Information supplied:
theorem State.preemptJob_canon {s : State} (a1 : ℕ) (h : Canon s) : Canon (State.preemptJob s a1) := by
  unfold State.preemptJob
  extract_lets f s1
  have hf : ∀ lc co e q, q.Canon → (f lc co e q).Canon := fun lc co e q k => by
    show Sequencer.Canon (if _ then _ else _)
    split
    · exact k
    · exact Sequencer.onEng_canon _ _ k
  clear_value f
  have k1 : Canon s1 := canon_foldl _ _ h fun u x hu => canon_ite (State.onSeq_canon _ _ hu fun q hq => by
    have k := foldl_keeps (P := Sequencer.Canon) (fun q e => f x (u.core x) e q)
      [Eng.f, .g0, .g1, .v, .q, .d0, .d1, .d2, .d3, .s] hq fun q e k => hf _ _ e q k
    exact ⟨k.1, k.2⟩) hu
  exact State.onJob_canon _ _ k1

theorem State.preemptFor_canon {s : State} (a1 : ℕ) (h : Canon s) :
    Canon (State.preemptFor s a1) := by
  unfold State.preemptFor
  try dsimp only
  repeat' first
    | with_reducible assumption
    | with_reducible apply State.preemptJob_canon
    | with_reducible apply canon_ite
    | with_reducible apply canon_foldl
    | with_reducible apply canon_foldl2
    | (with_reducible intro u x hu; try dsimp only)
    | split
    | exact fun _ k => ⟨k.1, k.2⟩
    | exact fun _ k => k
    | exact ⟨hq.1, hq.2⟩
    | (refine ⟨⟨hq.1.1, hq.1.2⟩, ?_⟩)
    | (refine ⟨hq.1, ?_⟩)

theorem Core.canon_ite {p : Prop} [Decidable p] {a b : Core} (h : a.Canon) (k : b.Canon) :
    (if p then a else b).Canon := by
  split <;> assumption

theorem fetchOne_canon {c : Core} (e : Eng) (h : c.Canon) : (fetchOne c e).Canon := by
  unfold fetchOne
  have hr : ∀ (c : Core) g p, c.Canon → (readCommand c g p).2.2.Canon := fun c g p k => Scratch.read_canon _ k.2
  extract_lets g pos stop put loops
  have h1 := hr c g pos h
  generalize readCommand c g pos = w at h1 ⊢
  obtain ⟨w, bad, scp⟩ := w
  dsimp only
  have hp : ∀ c f l n b, Core.Canon c → (put c f l n b).Canon := fun c f l n b k =>
    ⟨Sequencer.onEng_canon _ _ k.1, k.2⟩
  have hc : Core.Canon { c with scp := scp } := ⟨h.1, h1⟩
  have h2 := hr { c with scp := scp } g (pos + 8 * (fld w 128 16 + 1)) hc
  generalize readCommand { c with scp := scp } g (pos + 8 * (fld w 128 16 + 1)) = v at h2 ⊢
  obtain ⟨ew, ebad, sc⟩ := v
  have hd : Core.Canon { c with scp := sc } := ⟨h.1, h2⟩
  clear_value put loops
  dsimp only at hc hd ⊢
  repeat' first
    | with_reducible exact hp _ _ _ _ _ hc
    | with_reducible exact hp _ _ _ _ _ hd
    | with_reducible apply Core.canon_ite
    | split

theorem State.fetchLine_canon {s : State} (a1 : Nat) (a2 : Eng) (h : Canon s) : Canon (s.fetchLine a1 a2) := by
  unfold State.fetchLine
  refine canon_ite h ?_
  extract_lets co g a rs idle c2 g2 second
  have hi : ∀ c s, Canon s → Canon (idle c s) := fun c s k =>
    canon_ite (State.onSeq_canon _ _ k fun _ q => Sequencer.stall_canon _ _ q) k
  have hco : co.Canon := h.1.2 _
  clear_value idle co
  refine canon_ite (hi _ _ h) ?_
  split
  · refine State.setCore_canon _ _ h ?_
    split
    · exact fetchOne_canon _ (fetchOne_canon _ hco)
    · exact fetchOne_canon _ hco
  · exact hi _ _ (State.onScp_canon _ _ h fun _ k => Scratch.wake_canon _ k)

theorem State.portStore_canon {s : State} (a1 : ℕ) (a2 : PortWrite) (h : Canon s) :
    CanonL (State.portStore s a1 a2) := by
  unfold State.portStore
  try dsimp only
  repeat' first
    | with_reducible assumption
    | with_reducible apply State.noteStop_canon
    | with_reducible apply State.onSeq_canon
    | with_reducible apply State.onScp_canon
    | with_reducible apply Sequencer.failFabric_canon
    | with_reducible apply Scratch.writeRun_canon
    | with_reducible apply canon_ite
    | (with_reducible intro q hq; try dsimp only)
    | with_reducible exact canonL_full
    | with_reducible apply canonL_queued
    | with_reducible apply canonL_code
    | with_reducible apply canonL_done
    | split
    | exact fun _ k => ⟨k.1, k.2⟩
    | exact fun _ k => k
    | exact ⟨hq.1, hq.2⟩
    | (refine ⟨⟨hq.1.1, hq.1.2⟩, ?_⟩)
    | (refine ⟨hq.1, ?_⟩)

theorem State.sendTouch_canon {s : State} (a1 : ℕ) (a2 : Xfer) (h : Canon s) :
    Canon (State.sendTouch s a1 a2) := by
  unfold State.sendTouch
  try dsimp only
  repeat' first
    | with_reducible assumption
    | with_reducible apply State.sendCtl_canon
    | with_reducible apply State.settleLoc_canon
    | with_reducible apply State.onFlow_canon
    | with_reducible apply canon_ite
    | split
    | with_reducible refine canon_fab _ ?_ ?_
    | exact fun _ k => ⟨k.1, k.2⟩
    | exact fun _ k => k
    | exact ⟨hq.1, hq.2⟩
    | (refine ⟨⟨hq.1.1, hq.1.2⟩, ?_⟩)
    | (refine ⟨hq.1, ?_⟩)

theorem State.releaseBegun_canon {s : State} (a1 : ℕ) (a2 : Begun) (h : Canon s) :
    Canon (State.releaseBegun s a1 a2) := by
  unfold State.releaseBegun
  try dsimp only
  repeat' first
    | with_reducible assumption
    | with_reducible apply State.releaseEntry_canon
    | with_reducible apply canon_ite
    | with_reducible apply canon_foldl
    | with_reducible apply canon_foldl2
    | (with_reducible intro u x hu; try dsimp only)
    | split
    | exact fun _ k => ⟨k.1, k.2⟩
    | exact fun _ k => k
    | exact ⟨hq.1, hq.2⟩
    | (refine ⟨⟨hq.1.1, hq.1.2⟩, ?_⟩)
    | (refine ⟨hq.1, ?_⟩)

theorem State.retireBegun_canon {s : State} (a1 : ℕ) (a2 : Eng) (a3 : ℕ) (a4 : Bool) (h : Canon s) :
    Canon (State.retireBegun s a1 a2 a3 a4) := by
  unfold State.retireBegun
  try dsimp only
  repeat' first
    | with_reducible assumption
    | with_reducible apply State.afterRetire_canon
    | with_reducible apply State.onEng_canon
    | with_reducible apply State.failBegun_canon
    | with_reducible apply State.releaseBegun_canon
    | with_reducible apply Sequencer.onEng_canon
    | with_reducible apply canon_ite
    | split
    | exact fun _ k => ⟨k.1, k.2⟩
    | exact fun _ k => k
    | exact ⟨hq.1, hq.2⟩
    | (refine ⟨⟨hq.1.1, hq.1.2⟩, ?_⟩)
    | (refine ⟨hq.1, ?_⟩)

Problem to solve:
Output all entries again exactly; no line may be altered.

Solution to this task:
theorem State.preemptJob_canon {s : State} (a1 : ℕ) (h : Canon s) : Canon (State.preemptJob s a1) := by
  unfold State.preemptJob
  extract_lets f s1
  have hf : ∀ lc co e q, q.Canon → (f lc co e q).Canon := fun lc co e q k => by
    show Sequencer.Canon (if _ then _ else _)
    split
    · exact k
    · exact Sequencer.onEng_canon _ _ k
  clear_value f
  have k1 : Canon s1 := canon_foldl _ _ h fun u x hu => canon_ite (State.onSeq_canon _ _ hu fun q hq => by
    have k := foldl_keeps (P := Sequencer.Canon) (fun q e => f x (u.core x) e q)
      [Eng.f, .g0, .g1, .v, .q, .d0, .d1, .d2, .d3, .s] hq fun q e k => hf _ _ e q k
    exact ⟨k.1, k.2⟩) hu
  exact State.onJob_canon _ _ k1

theorem State.preemptFor_canon {s : State} (a1 : ℕ) (h : Canon s) :
    Canon (State.preemptFor s a1) := by
  unfold State.preemptFor
  try dsimp only
  repeat' first
    | with_reducible assumption
    | with_reducible apply State.preemptJob_canon
    | with_reducible apply canon_ite
    | with_reducible apply canon_foldl
    | with_reducible apply canon_foldl2
    | (with_reducible intro u x hu; try dsimp only)
    | split
    | exact fun _ k => ⟨k.1, k.2⟩
    | exact fun _ k => k
    | exact ⟨hq.1, hq.2⟩
    | (refine ⟨⟨hq.1.1, hq.1.2⟩, ?_⟩)
    | (refine ⟨hq.1, ?_⟩)

theorem Core.canon_ite {p : Prop} [Decidable p] {a b : Core} (h : a.Canon) (k : b.Canon) :
    (if p then a else b).Canon := by
  split <;> assumption

theorem fetchOne_canon {c : Core} (e : Eng) (h : c.Canon) : (fetchOne c e).Canon := by
  unfold fetchOne
  have hr : ∀ (c : Core) g p, c.Canon → (readCommand c g p).2.2.Canon := fun c g p k => Scratch.read_canon _ k.2
  extract_lets g pos stop put loops
  have h1 := hr c g pos h
  generalize readCommand c g pos = w at h1 ⊢
  obtain ⟨w, bad, scp⟩ := w
  dsimp only
  have hp : ∀ c f l n b, Core.Canon c → (put c f l n b).Canon := fun c f l n b k =>
    ⟨Sequencer.onEng_canon _ _ k.1, k.2⟩
  have hc : Core.Canon { c with scp := scp } := ⟨h.1, h1⟩
  have h2 := hr { c with scp := scp } g (pos + 8 * (fld w 128 16 + 1)) hc
  generalize readCommand { c with scp := scp } g (pos + 8 * (fld w 128 16 + 1)) = v at h2 ⊢
  obtain ⟨ew, ebad, sc⟩ := v
  have hd : Core.Canon { c with scp := sc } := ⟨h.1, h2⟩
  clear_value put loops
  dsimp only at hc hd ⊢
  repeat' first
    | with_reducible exact hp _ _ _ _ _ hc
    | with_reducible exact hp _ _ _ _ _ hd
    | with_reducible apply Core.canon_ite
    | split

theorem State.fetchLine_canon {s : State} (a1 : Nat) (a2 : Eng) (h : Canon s) : Canon (s.fetchLine a1 a2) := by
  unfold State.fetchLine
  refine canon_ite h ?_
  extract_lets co g a rs idle c2 g2 second
  have hi : ∀ c s, Canon s → Canon (idle c s) := fun c s k =>
    canon_ite (State.onSeq_canon _ _ k fun _ q => Sequencer.stall_canon _ _ q) k
  have hco : co.Canon := h.1.2 _
  clear_value idle co
  refine canon_ite (hi _ _ h) ?_
  split
  · refine State.setCore_canon _ _ h ?_
    split
    · exact fetchOne_canon _ (fetchOne_canon _ hco)
    · exact fetchOne_canon _ hco
  · exact hi _ _ (State.onScp_canon _ _ h fun _ k => Scratch.wake_canon _ k)

theorem State.portStore_canon {s : State} (a1 : ℕ) (a2 : PortWrite) (h : Canon s) :
    CanonL (State.portStore s a1 a2) := by
  unfold State.portStore
  try dsimp only
  repeat' first
    | with_reducible assumption
    | with_reducible apply State.noteStop_canon
    | with_reducible apply State.onSeq_canon
    | with_reducible apply State.onScp_canon
    | with_reducible apply Sequencer.failFabric_canon
    | with_reducible apply Scratch.writeRun_canon
    | with_reducible apply canon_ite
    | (with_reducible intro q hq; try dsimp only)
    | with_reducible exact canonL_full
    | with_reducible apply canonL_queued
    | with_reducible apply canonL_code
    | with_reducible apply canonL_done
    | split
    | exact fun _ k => ⟨k.1, k.2⟩
    | exact fun _ k => k
    | exact ⟨hq.1, hq.2⟩
    | (refine ⟨⟨hq.1.1, hq.1.2⟩, ?_⟩)
    | (refine ⟨hq.1, ?_⟩)

theorem State.sendTouch_canon {s : State} (a1 : ℕ) (a2 : Xfer) (h : Canon s) :
    Canon (State.sendTouch s a1 a2) := by
  unfold State.sendTouch
  try dsimp only
  repeat' first
    | with_reducible assumption
    | with_reducible apply State.sendCtl_canon
    | with_reducible apply State.settleLoc_canon
    | with_reducible apply State.onFlow_canon
    | with_reducible apply canon_ite
    | split
    | with_reducible refine canon_fab _ ?_ ?_
    | exact fun _ k => ⟨k.1, k.2⟩
    | exact fun _ k => k
    | exact ⟨hq.1, hq.2⟩
    | (refine ⟨⟨hq.1.1, hq.1.2⟩, ?_⟩)
    | (refine ⟨hq.1, ?_⟩)

theorem State.releaseBegun_canon {s : State} (a1 : ℕ) (a2 : Begun) (h : Canon s) :
    Canon (State.releaseBegun s a1 a2) := by
  unfold State.releaseBegun
  try dsimp only
  repeat' first
    | with_reducible assumption
    | with_reducible apply State.releaseEntry_canon
    | with_reducible apply canon_ite
    | with_reducible apply canon_foldl
    | with_reducible apply canon_foldl2
    | (with_reducible intro u x hu; try dsimp only)
    | split
    | exact fun _ k => ⟨k.1, k.2⟩
    | exact fun _ k => k
    | exact ⟨hq.1, hq.2⟩
    | (refine ⟨⟨hq.1.1, hq.1.2⟩, ?_⟩)
    | (refine ⟨hq.1, ?_⟩)

theorem State.retireBegun_canon {s : State} (a1 : ℕ) (a2 : Eng) (a3 : ℕ) (a4 : Bool) (h : Canon s) :
    Canon (State.retireBegun s a1 a2 a3 a4) := by
  unfold State.retireBegun
  try dsimp only
  repeat' first
    | with_reducible assumption
    | with_reducible apply State.afterRetire_canon
    | with_reducible apply State.onEng_canon
    | with_reducible apply State.failBegun_canon
    | with_reducible apply State.releaseBegun_canon
    | with_reducible apply Sequencer.onEng_canon
    | with_reducible apply canon_ite
    | split
    | exact fun _ k => ⟨k.1, k.2⟩
    | exact fun _ k => k
    | exact ⟨hq.1, hq.2⟩
    | (refine ⟨⟨hq.1.1, hq.1.2⟩, ?_⟩)
    | (refine ⟨hq.1, ?_⟩)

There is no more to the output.